ECLI:NL:RVS:2019:3132
Raad van State
- Hoger beroep
- N. Verheij
- Rechtspraak.nl
Hoger beroep vreemdelingenrecht inzake verblijfsvergunning asiel
Op 11 september 2019 heeft de Afdeling bestuursrechtspraak van de Raad van State uitspraak gedaan in een hoger beroep van twee vreemdelingen tegen een eerdere uitspraak van de rechtbank Den Haag. De vreemdelingen hadden op 2 mei 2019 aanvragen ingediend voor een verblijfsvergunning asiel voor bepaalde tijd, maar deze aanvragen werden door de staatssecretaris van Justitie en Veiligheid buiten behandeling gesteld. De rechtbank verklaarde op 5 juli 2019 de beroepen van de vreemdelingen ongegrond. Hierop hebben de vreemdelingen, vertegenwoordigd door hun advocaat mr. A.J.P. Lemmen, hoger beroep ingesteld.

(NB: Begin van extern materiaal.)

/-- Settles O58. -/
theorem retuneAndFaultInput : Obligations.RetuneAndFaultInput := by
  refine ⟨fun x => ⟨drive_iff x, fun p hp h => setpointOutput_asked hp h, setpointOutput_rests⟩,
    fun i s => ⟨fun hstate hdue => ?_, fun h => event_kept (congrArg some (endRetune_early h))⟩,
    fun i level s => ⟨fun h => eye_ignored (exec_effect (congrArg (fun u : State => some u.drainTest)
      (changeFaultInput_same h))), fun hchanges h => ?_, fun hoff hon hlive => ?_⟩⟩
  · obtain ⟨t, hx, hint, hrest⟩ := retune_ends hstate hdue
    rw [retuned_intensifier] at hint
    exact ⟨t, hx, hint, hrest⟩
  · cases level with
    | false => exact input_recorded (changeFaultInput_off hchanges)
    | true =>
      refine input_recorded ((changeFaultInput_on hchanges).trans (inputFault_kept ?_))
      rw [inputRecorded_intensifier]
      exact (h.resolve_left nofun).symm
  · subst hon
    cases hbay : (s.intensifier i).coupledBay with
    | none =>
      obtain ⟨t, hx, hint, halert, hdrain, hframe⟩ := input_faults_idle hoff hlive hbay
      exact ⟨t, hx, hint, halert, fun _ => ⟨hframe _ (by simp), hframe _ (by simp), fun n => hframe.bay_eq (by simp)⟩,
        nofun, hdrain, hframe.mono (by simp)⟩
    | some m =>
      obtain ⟨t, hx, hint, halert, hdeaf, hwaits, hvents, hdrain, hframe⟩ := input_faults_serving hoff hlive hbay
      rw [requeued_requests] at hdeaf hwaits
      refine ⟨t, hx, hint, halert, nofun, fun n hn => ?_, hdrain, hframe.mono (lossParts_subset i m)⟩
      obtain rfl := Option.some.inj hn
      exact ⟨hdeaf, hwaits, hvents, fun k hk => hframe.bay_eq (by simp [lossParts, hk])⟩

end Sys2Proof.Machine
end

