structure TioSt where
  trigs : Map Trig := []
  ppsos : Map Ppso := []
  inputs : Map EvIn := []
  evtq : List Stamp := []
  /-- Levels that the drivers of contacts TC0–TC23 (0–23) and PC0–PC3 (24–27) give them; unlisted: high impedance. -/
  contacts : Map Level := []
  /-- CLKO0–1 (R106). -/
  clko : Map Clko := []
  /-- Latched words of PPSIk_SEC_LO, _NS and _FRAC, as a CI0 stamp in 2^-16 ns (R104). -/
  ppsiLatch : Map Nat := []
  /-- The CI0 stamp of the last valid edge, units of 2^-16 ns (R103). -/
  ppsiStamp : Map Nat := []
  /-- The instant of the last open test of a contact (R108). -/
  openTest : Map (Option Nat) := []
  deriving DecidableEq, Repr

/-! ### Fault collector (R356–R382) -/

/-- A raise that has arrived at the collector (R356), with its context words and the unit it concerns (0: none). -/
structure Raise where
  src : Nat
  ctx : List Nat
  unit : Nat
  deriving DecidableEq, Repr

/-- Rate limiting of one source's journal records (R368). -/
structure Suppress where
  last : Option Nat := none
  count : Nat := 0
  deriving DecidableEq, Repr

structure FltSt where
  /-- Raises on their way to the collector, oldest first. -/
  raises : List Raise := []
  /-- The level causes that hold because an outside condition holds (R358), as source numbers. -/
  causes : Map Bool := []
  /-- The end of the latest reaction window (R363). -/
  windowEnd : Nat := 0
  /-- The source and due instant of a halt under way (R361). -/
  halt : Option (Nat × Nat) := none
  suppress : Map Suppress := []
  /-- Journal records waiting for the writer, at most 64, each of 64 bytes (R368). -/
  jqueue : List (List Byte) := []
  /-- The MRAM ring: slot to 64-byte record (R368). -/
  mram : Map (List Byte) := []
  /-- The next slot of the MRAM ring. -/
  mramNext : Nat := 0
  /-- Records in the RAM-only ring of R370. -/
  ramRing : List (List Byte) := []
  /-- Records of the RAM ring overwritten unread (R370). -/
  ramLost : Nat := 0
  /-- Numbers of the records of the RAM ring that JOURNAL_READ has returned. -/
  ramRead : List Nat := []
  /-- The last-gasp cell (R371). -/
  cell : Option (List Byte) := none
  /-- BIST has read the MRAM, so the writer runs (R357). -/
  writerOn : Bool := false
  /-- Starts since manufacture (Table 16.5). -/
  boots : Nat := 0
  /-- FAULT_MAP has been applied (R367). -/
  mapApplied : Bool := false
  /-- Since when the packet path has been down after the first start, and whether it has ever run (R380). -/
  downSince : Option Nat := none
  /-- Downtime of the present interval from before CI0 restarted. -/
  downCarry : Nat := 0
  everRan : Bool := false
  /-- VIN lies outside 18–60 V: what passes is no downtime (R380). -/
  vinOut : Bool := false
  /-- The journal's last steps are done (R371). -/
  gasped : Bool := false
  /-- The latest aging measurement of a unit, 0.1 % (R378). -/
  aging : Map Nat := []
  /-- Units retired for good: the RETIRE pins (R369). -/
  retired : List Nat := []
  /-- DRAM rows flagged for repair, with pins: channel, bank, row (R272). -/
  pprRows : List (Nat × Nat × Nat) := []
  /-- Lane losses: lane to the instants of its last losses, and those not matched by the partner (R379, R400). -/
  losses : Map (List (Nat × Bool)) := []
  deriving DecidableEq, Repr

/-- The state of a unit of Table 14.3 (R331, R373). -/
structure UnitSt where
  state : Nat := 0
  gen : Nat := 0
  epoch : Nat := 0
  /-- The instant of the last fence (R373). -/
  fencedAt : Option Nat := none
  /-- The source whose class C reaction fenced the unit (R366). -/
  fencedBy : Option Nat := none
  deriving DecidableEq, Repr

/-! ### Jenitor (R320–R336) -/

/-- The response kept for a command of a session (R326). -/
structure Stored where
  seq : Nat
  tag : List Byte
  response : Option (List Byte)
  deriving DecidableEq, Repr
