-- ==== Sys2Proof/Machine/Xops.lean ====
section
/-!
DEFINITION. Machine/Xops.lean: the coprocessors TAU, HSH and CRY, the scoreboard bits and late errors (R161–R167). Operands are
read in the cycle an operation is accepted, or when the tail it waits for is written (log entry 21).
-/
namespace Sys2Proof.Machine

/-- What a unit answers: result words, late error, latency in CORE cycles, source raised. -/
structure XAns where
  words : List DWord := []
  late : Option Nat := none
  lat : Nat := 1
  src : Option Nat := none
  deriving DecidableEq, Repr

/-- A result with its status in word 3 (R161). -/
def okWords (w0 w1 w2 : Nat) (status lat : Nat) : XAns :=
  { words := [BitVec.ofNat 64 w0, BitVec.ofNat 64 w1, BitVec.ofNat 64 w2, BitVec.ofNat 64 status], lat := lat }

def lateErr (code : Nat) (src : Option Nat := none) : XAns := { late := some code, lat := 2, src := src }

/-- Word 0 and word 1 of a time in 2^-16 ns (Table 6.3). -/
def timeWord0 (v : Nat) : Nat := sec16 v % 2 ^ 32 * 2 ^ 32 + ns16 v
def timeWord1 (v : Nat) : Nat := sec16 v / 2 ^ 32 * 65536 + frac16 v

/-- Word 3 of a TAU result with an R69 code. -/
def tauStatus (c : Conv) : Nat := if c = .ok then 0 else 3 + c.code * 256

/-- TAU (Table 6.3). -/
def State.tau (s : State) (i fn : Nat) (a b : DWord) : XAns × State :=
  let sec := fun (w : DWord) => getField w 32 32
  let ns := fun (w : DWord) => getField w 0 32
  match fn with
  | 0 =>
    let n := getField a 0 4
    if 8 < n then (lateErr 0x81, s)
    else
      let (v, c, s) := s.stampIn n s.now
      (okWords (timeWord0 v) (timeWord1 v) 0 (tauStatus c) 6, s)
  | 1 =>
    let m := getField b 32 4
    let n := getField b 36 4
    if 1000000000 ≤ ns a ∨ 8 < m ∨ 8 < n then (lateErr 0x81, s)
    else
      let (v, c, s) := s.convert m n (join16 (getField b 16 16 * 2 ^ 32 + sec a) (ns a) (getField b 0 16))
      (okWords (timeWord0 v) (timeWord1 v) 0 (tauStatus c) 12, s)
  | 2 =>
    if 1000000000 ≤ ns a then (lateErr 0x81, s)
    else
      let t := (((sec a * 1000000000 + ns a : Nat) : Int) + b.toInt) % (2 ^ 32 * 1000000000)
      (okWords (t.toNat / 1000000000 * 2 ^ 32 + t.toNat % 1000000000) 0 0 0 3, s)
  | 3 =>
    if 1000000000 ≤ ns a ∨ 1000000000 ≤ ns b then (lateErr 0x81, s)
    else
      let d : Int := (((sec a : Int) - sec b + 2 ^ 31) % 2 ^ 32) - 2 ^ 31
      (okWords (intBits 64 (d * 1000000000 + ns a - ns b)) 0 0 0 3, s)
  | _ =>
    match (s.thread i).binding.bind s.coach with
    | none => (lateErr 0x83, s)
    | some c =>
      let (v, st, s) := s.stampIn (c.fld 212 16 4) s.now
      let ts := join16 (c.fld 208 0 32) (c.fld 204 0 32) (c.fld 212 0 16)
      let m : Int := 2 ^ 32 * 1000000000 * 2 ^ 16
      let d : Int := (((v : Int) - ts + m / 2) % m) - m / 2
      (okWords (intBits 64 d) 0 0 (tauStatus st) 8, s)

/-! ### Local windows (Table 5.4) -/

/-- Physical address of a local address of the data scratch or of station shared memory. -/
def localPa (i ea : Nat) : Nat :=
  if ea < 0x20000 then 0x10800000 + stnOf i * 0x1000000 + coreOf i % 10 * 0x40000 + 0x20000 + ea
  else 0x10000000 + stnOf i * 0x1000000 + (ea - 0x200000)

/-- Which window of Table 5.4 holds [ea, ea + n): 0 data scratch, 1 coach, 2 shared memory, 3 lock aliases. -/
def windowOf (ea n : Nat) : Option Nat :=
  if ea + n ≤ 0x20000 then some 0
  else if 0x20000 ≤ ea ∧ ea + n ≤ 0x20100 then some 1
  else if 0x200000 ≤ ea ∧ ea + n ≤ 0x400000 then some 2
  else if 0x8000200000 ≤ ea ∧ ea + n ≤ 0x8000400000 then some 3
  else none

/-- An 8-byte word of [a, a + n) has an uncorrectable error. -/
def State.rangeUpset (s : State) (a n : Nat) : Bool :=
  (List.range (n / 8 + 2)).any (fun j => decide (a / 8 + j < (a + n + 7) / 8) && s.upset (a + j * 8))

/-- The source that an uncorrectable error in a local operand raises (Table 6.6). -/
def eccSrc (ea : Nat) : Nat := if ea < 0x20000 then Src.scratchEcc else if ea < 0x20100 then Src.coachEcc else Src.stnMemEcc

/-- The bytes of a local range, or the late error: outside its window, no coach, an uncorrectable word (R163, R164). -/
def State.localBytes (s : State) (i ea n : Nat) : Except Nat (List Byte) :=
  match windowOf ea n with
  | some 1 => match (s.thread i).binding.bind s.coach with
    | some c => if c.ecc then .error 0x82 else .ok (c.bytes (ea - 0x20000) n)
    | none => .error 0x83
  | some 0 => if s.rangeUpset (localPa i ea) n then .error 0x82 else .ok (s.bytes (localPa i ea) n)
  | some 2 => if s.rangeUpset (localPa i ea) n then .error 0x82 else .ok (s.cbytes (localPa i ea) n)
  | _ => .error 0x81

/-- HSH (Table 6.4): the answer, and for how many cycles the unit streams. -/
def State.hsh (s : State) (i fn : Nat) (a b : DWord) : XAns :=
  if fn = 3 then
    let l := bytesLE 8 a.toNat ++ bytesLE 8 b.toNat
    okWords (crc32c l) (crc32 l) 0 0 4
  else
    let n := getField b 0 18
    let init := getField b 32 32
    if n = 0 ∨ 131072 < n then lateErr 0x81
    else match s.localBytes i a.toNat n with
      | .error e => lateErr e (if e = 0x82 then some (eccSrc a.toNat) else none)
      | .ok l =>
        let w := match fn with
          | 0 => crcRun 0x82F63B78 init l ^^^ 0xFFFFFFFF
          | 1 => crcRun 0xEDB88320 init l ^^^ 0xFFFFFFFF
          | _ => crc0 l
        okWords w 0 0 0 (4 + (n + 15) / 16)

/-! ### CRY (R165–R167) -/


def State.holdsCry (s : State) (i : Nat) : Bool :=
  let c := s.cry (stnOf i)
  c.holder == some i && !c.releasing

/-- The lock of station n can be taken at once: none holds it or waits for it, and it was not released in this cycle (R165). -/
def State.cryFree (s : State) (n : Nat) : Bool :=
  let c := s.cry n
  c.holder.isNone && c.queue.isEmpty && c.freedAt != some s.coreNow

/-- Requests for the lock in one cycle are queued by dispatch slot, then by thread (R165). -/
def State.cryRank (s : State) (i : Nat) : Nat := s.coreSlot (coreOf i) * 8 + thrOf i

/-- A request joins the queue of station n, before the requests of the same cycle that rank after it. -/
def State.cryJoin (s : State) (n i k ctx : Nat) : State :=
  let c := s.cry n
  let after := fun (w : Nat × Nat × Nat) => decide (s.cryRank i < s.cryRank w.1) &&
    (((aget (fun _ => {}) (s.thread w.1).xs w.2.1 : XsSt).op.map (·.issued)) == some s.coreNow)
  let keep := c.queue.length - (c.queue.reverse.takeWhile after).length
  s.setCry n { c with queue := c.queue.take keep ++ (i, k, ctx) :: c.queue.drop keep }

/-- The holder found the lock free in this cycle, and thread i's request of the same cycle ranks before its own. -/
def State.cryOutranks (s : State) (n i : Nat) : Option (Nat × Nat) :=
  match (s.cry n).holder, (s.cry n).took with
  | some h, some (cyc, k) => if cyc = s.coreNow ∧ h ≠ i ∧ s.cryRank i < s.cryRank h then some (h, k) else none
  | _, _ => none

/-- Thread i takes the lock of station n with context address `ctx`; `k` is the scoreboard bit of its request. -/
def State.cryTake (s : State) (n i k ctx : Nat) : State :=
  let c := s.cry n
  s.setCry n { c with holder := some i, ctx := ctx, releasing := false, took := some (s.coreNow, k) }

/-- The lock goes from a holder of this cycle, whose request then waits at the head of the queue, to the request that ranks before. -/
def State.cryYield (s : State) (n h kh i k ctx : Nat) : State :=
  let c := s.cry n
  let s := s.modThread h (fun x =>
    let e : XsSt := aget (fun _ => {}) x.xs kh
    { x with xs := aset (fun _ => {}) x.xs kh { e with op := e.op.map (fun (o : XOp) => { o with due := none, words := [] }) } })
  (s.setCry n { c with queue := (h, kh, c.ctx) :: c.queue }).cryTake n i k ctx

/-- Whether [off, off + n) lies in the body of the coach. -/
def Coach.within (c : Coach) (off n : Nat) : Bool := off + n ≤ c.bodyLen

/-- The yard words of the coach's chain that [off, off + n) of its body takes in, and that have an uncorrectable error (R164, R236). -/
def State.bodyBad (s : State) (c : Coach) (off n : Nat) : Option Nat :=
  let lo := (max off 192 - 192) / 32
  let hi := if off + n ≤ 192 then 0 else (off + n - 192 + 31) / 32
  ((List.range (hi - lo)).map (fun j => s.bufAddr 0 (c.cells.getD ((lo + j) / 8) 0) / 32 + (lo + j) % 8)).find?
    (fun w => aget (fun _ => false) s.pool.badWords w)

/-- The uncorrectable error that an operation over a body meets: the source, or the yard word. -/
def State.bodyEcc (s : State) (c : Coach) (ranges : List (Nat × Nat)) : Option (Nat ⊕ Nat) :=
  if c.ecc ∧ ranges.any (fun r => r.1 < 192 && 0 < r.2) then some (.inl Src.coachEcc)
  else (ranges.findSome? (fun r => if r.2 = 0 then none else s.bodyBad c r.1 r.2)).map .inr

/-- The context that an operation uses: loaded when another one, or none, is resident (R166); or its late error. -/
def State.cryContext (s : State) (n : Nat) : Except Nat (List Byte × Bool × State) :=
  let c := s.cry n
  match c.resident with
  | some (a, l) => if a = c.ctx then .ok (l, false, s) else load c
  | none => load c
where
  load (c : Cry) : Except Nat (List Byte × Bool × State) :=
    let a := 0x10000000 + n * 0x1000000 + (c.ctx - 0x200000)
    if windowOf c.ctx 64 ≠ some 2 ∨ c.ctx % 64 ≠ 0 then .error 0x81
    else if s.rangeUpset a 64 then .error 0x82
    else .ok (s.cbytes a 64, true, s.setCry n { c with resident := some (c.ctx, s.cbytes a 64) })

De Afdeling bestuursrechtspraak heeft in haar overwegingen vastgesteld dat het hoger beroep zich niet richt tegen de uitspraak van de rechtbank, omdat de vreemdelingen niet hebben uitgelegd waarom zij de uitspraak onjuist achten. Hierdoor kon de Afdeling geen inhoudelijk oordeel vellen over het hoger beroep, zoals vereist volgens artikel 85 van de Vreemdelingenwet 2000. De Afdeling heeft geconcludeerd dat het hoger beroep kennelijk niet-ontvankelijk is, wat betekent dat de zaak niet verder in behandeling wordt genomen. De staatssecretaris is niet verplicht om de proceskosten te vergoeden.
De uitspraak is openbaar gedaan op 11 september 2019, en de beslissing is vastgesteld door mr. N. Verheij, lid van de enkelvoudige kamer, in aanwezigheid van mr. R.C.S. Bakker, griffier.